Animator, character designer, storyboard artist and layout design artist
Years active
1936–2001
Children
2
Robert Herman Givens (March 2, 1918 – December 14, 2017) was an American animator and character designer, responsible for the creation of Bugs Bunny. He was the leading character designer for Leon Schlesinger, creating over 25 successful characters for both Leon Schlesinger Productions and later Warner Bros. Cartoons. He also did the storyboards and layout designs. He worked for numerous animation studios during his career, including Walt Disney Animation Studios, Warner Bros. Cartoons, Hanna-Barbera, and DePatie–Freleng Enterprises, beginning his career during the late 1930s and continuing until the early 2000s. He was a collaborator with the Merrie Melodies/Looney Tunes directors at Warner Bros. and Chuck Jones' production company.
Early life
Born in Hanson, Kentucky on March 2, 1918, Givens was one of twin boys.[1] His family moved to southern California, hoping the climate would improve the poor health of his father, who was a horse breeder and rancher.[1] He attended Alhambra High School, graduating in 1936 and Chouinard Art Institute, California Institute of the Arts. He worked as a freelance artist in his senior year of high school before joining the Walt Disney Studio in 1937 on the recommendation of school classmate and Disney staffer Hardie Gramatky.[2]
Animation career
After joining Disney, he worked as an animation checker and timer on several of their short subjects (mostly involving Donald Duck), before working on their first feature-length film, Snow White and the Seven Dwarfs (1937).[2]

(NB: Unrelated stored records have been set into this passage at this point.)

-- ==== Sys2Proof/Proofs/OpWords.lean ====
section
/-!
The OP16 word of an opcode and its operand as a sum (R91), as the obligations write it.
-/

namespace Sys2Proof.Proofs

open Sys2Proof Sys2Proof.Machine

/-- An OP16 word has the opcode in its top four bits and the operand in its low byte (R91). -/
theorem toNat_opWord (opc : BitVec 4) (imm : Byte) : (opWord opc imm).toNat = opc.toNat * 0x1000 + imm.toNat := by
  have himm : imm.toNat < 2 ^ 8 := imm.isLt
  have hfield : (opc ++ (0 : BitVec 4)).toNat = opc.toNat * 2 ^ 4 := by
    rw [BitVec.toNat_append, Nat.shiftLeft_eq]
    exact Nat.or_zero _
  rw [opWord, BitVec.toNat_append, hfield, ← Nat.shiftLeft_add_eq_or_of_lt himm, Nat.shiftLeft_eq]
  omega

/-- An OP16 word is the word of its opcode plus the operand (R91). -/
theorem opWord_eq_add (opc : BitVec 4) (imm : Byte) : opWord opc imm = opWord opc 0 + imm.setWidth 16 := by
  apply BitVec.eq_of_toNat_eq
  have hopc : opc.toNat < 2 ^ 4 := opc.isLt
  have himm : imm.toNat < 2 ^ 8 := imm.isLt
  have hzero : (0 : Byte).toNat = 0 := rfl
  rw [BitVec.toNat_add, toNat_opWord, toNat_opWord, BitVec.toNat_setWidth, hzero]
  omega

end Sys2Proof.Proofs
end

He subsequently joined Warner Bros. for his first stint at the studio, which was spent working with Bob Clampett, Friz Freleng, Chuck Jones, Robert Mckimson and Tex Avery. For the cartoon A Wild Hare (1940), Avery asked Givens to design a rabbit character previously designed by director Ben Hardaway and character designer Charles Thorson, which Avery thought had potential, but was "too cute" in his existing design. Givens, therefore, created the first official design for the rabbit, now named Bugs Bunny. Givens' design was subsequently refined by fellow animator Robert McKimson (under whom Givens would frequently work in the decades ahead) two years later.[3]
Givens' initial spell at the studio ended when he was drafted during World War II; his last cartoon for the studio before leaving was The Draft Horse (1942). As part of his military service, he worked with former Warner Bros. animator Rudolf Ising on military training films.[4] He subsequently returned to Warner Bros. in the 1950s and mostly worked as a layout artist under McKimson, and also Jones later on, staying with the studio until its 1954 shutdown. Unlike many of his co-workers, Givens did not rejoin the Warner Bros. studio when it eventually opened again, and worked at various other studios, including UPA, Hanna-Barbera and the Jack Kinney studio.[5] He returned for one last spell at Warner Bros. in the early 1960s, continuing until the studio's final shutdown, and even acting as the layout artist on False Hare (1964), the final cartoon (in production order) made by the studio.
In the 1990s, he worked with Chuck Jones once again, handling the production design duties on the Looney Tunes cartoons that Jones' production company worked on for Warner Bros. His last animation credit was on 2001's Timber Wolf, a direct-to-video animated feature written and produced by Jones.[6] After Jones died the following year, Givens largely retired from active animation work, though he continued to teach and give animation talks well into his 90s.[7]